8.1 base's version is:
OpenSSH_5.4p1


One would expect for port, to almost always contain, a newer version then base.


----------



## anomie (Sep 20, 2010)

FYI, as of right now (2010-09-20), freshports shows "no maintainer" for security/openssh-portable.


----------



## Seeker (Sep 20, 2010)

Well, that is pretty important/relevant port, to be unmaintained.


----------



## phoenix (Sep 24, 2010)

Does that mean you are volunteering to take maintainership?


----------



## chrcol (Sep 24, 2010)

I will volunteer if someone dont mind giving me a quick guide on what to do.  As it is a very important port.


----------



## Hinata (Sep 24, 2010)

Isn't the one that is in base enough? (just wondering)


----------



## chrcol (Sep 24, 2010)

I always use the hpn patch supplied with the port, also we in a unusual situation where base is up to date, as the OP said usually base is out of date.


----------



## Seeker (Sep 24, 2010)

phoenix said:
			
		

> Does that mean you are volunteering to take maintainership?

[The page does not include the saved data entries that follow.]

-- ==== Sys2Proof/Laws/State.lean ====
section
/-! SUPPORT. One lemma per field per update of the state, so that no proof unfolds a record update. -/

namespace Sys2Proof.Machine

/-! ### State.accept -/

@[simp] theorem State.accept_cfg (s : State) (w : Word) : (s.accept w).cfg = s.cfg := rfl
@[simp] theorem State.accept_a (s : State) (w : Word) : (s.accept w).a = s.a := rfl
@[simp] theorem State.accept_b (s : State) (w : Word) : (s.accept w).b = s.b := rfl
@[simp] theorem State.accept_p (s : State) (w : Word) : (s.accept w).p = s.p := rfl
@[simp] theorem State.accept_m (s : State) (w : Word) : (s.accept w).m = s.m := rfl
@[simp] theorem State.accept_res (s : State) (w : Word) : (s.accept w).res = s.res := rfl
@[simp] theorem State.accept_rem (s : State) (w : Word) : (s.accept w).rem = s.rem := rfl
@[simp] theorem State.accept_status (s : State) (w : Word) : (s.accept w).status = Status.accepted := rfl
@[simp] theorem State.accept_inflight (s : State) (w : Word) : (s.accept w).inflight = some (s.snapshot w) := rfl
@[simp] theorem State.accept_env (s : State) (w : Word) : (s.accept w).env = s.env := rfl

/-! ### State.completeOk -/

@[simp] theorem State.completeOk_cfg (s : State) (r1 r2 : Nat) : (s.completeOk r1 r2).cfg = s.cfg := rfl
@[simp] theorem State.completeOk_a (s : State) (r1 r2 : Nat) : (s.completeOk r1 r2).a = s.a := rfl
@[simp] theorem State.completeOk_b (s : State) (r1 r2 : Nat) : (s.completeOk r1 r2).b = s.b := rfl
@[simp] theorem State.completeOk_p (s : State) (r1 r2 : Nat) : (s.completeOk r1 r2).p = s.p := rfl
@[simp] theorem State.completeOk_m (s : State) (r1 r2 : Nat) : (s.completeOk r1 r2).m = s.m := rfl
@[simp] theorem State.completeOk_res (s : State) (r1 r2 : Nat) : (s.completeOk r1 r2).res = zext (wr s.cfg) r1 := rfl
@[simp] theorem State.completeOk_rem (s : State) (r1 r2 : Nat) : (s.completeOk r1 r2).rem = zext (wr s.cfg) r2 := rfl
@[simp] theorem State.completeOk_status (s : State) (r1 r2 : Nat) : (s.completeOk r1 r2).status = Status.completed .none := rfl
@[simp] theorem State.completeOk_inflight (s : State) (r1 r2 : Nat) : (s.completeOk r1 r2).inflight = none := rfl
@[simp] theorem State.completeOk_env (s : State) (r1 r2 : Nat) : (s.completeOk r1 r2).env = s.env := rfl

/-! ### State.completeErr -/

@[simp] theorem State.completeErr_cfg (s : State) (e : ErrCode) : (s.completeErr e).cfg = s.cfg := rfl
@[simp] theorem State.completeErr_a (s : State) (e : ErrCode) : (s.completeErr e).a = s.a := rfl
@[simp] theorem State.completeErr_b (s : State) (e : ErrCode) : (s.completeErr e).b = s.b := rfl
@[simp] theorem State.completeErr_p (s : State) (e : ErrCode) : (s.completeErr e).p = s.p := rfl
@[simp] theorem State.completeErr_m (s : State) (e : ErrCode) : (s.completeErr e).m = s.m := rfl
@[simp] theorem State.completeErr_res (s : State) (e : ErrCode) : (s.completeErr e).res = s.res := rfl
@[simp] theorem State.completeErr_rem (s : State) (e : ErrCode) : (s.completeErr e).rem = s.rem := rfl
@[simp] theorem State.completeErr_status (s : State) (e : ErrCode) : (s.completeErr e).status = Status.completed e := rfl
@[simp] theorem State.completeErr_inflight (s : State) (e : ErrCode) : (s.completeErr e).inflight = none := rfl
@[simp] theorem State.completeErr_env (s : State) (e : ErrCode) : (s.completeErr e).env = s.env := rfl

I'm not up to the task, as I still study FreeBSD.


			
				chrcol said:
			
		

> I always use the hpn patch supplied with the port, also we in a unusual situation where base is up to date, as the OP said usually base is out of date.


Who is OP?


----------



## fadolf (Sep 24, 2010)

The Original Poster, i.e. you.


----------



## chrcol (Oct 3, 2010)

Ok I have tried to have a go at updating the port.

The obvious problems are a few of the patches in the port dont exist for the newest version.  Not sure how this is supposed to be handled, is this a way to temp drop support for the patches but allow them to be enabled again if they get updated?
One patch has been updated but the way to download it is confusing so I havent updated it.
The rest of the port I have updated to the best of my abaility after looking at the porters handbook and am testing now (it includes the hpn patch updated and a couple of others).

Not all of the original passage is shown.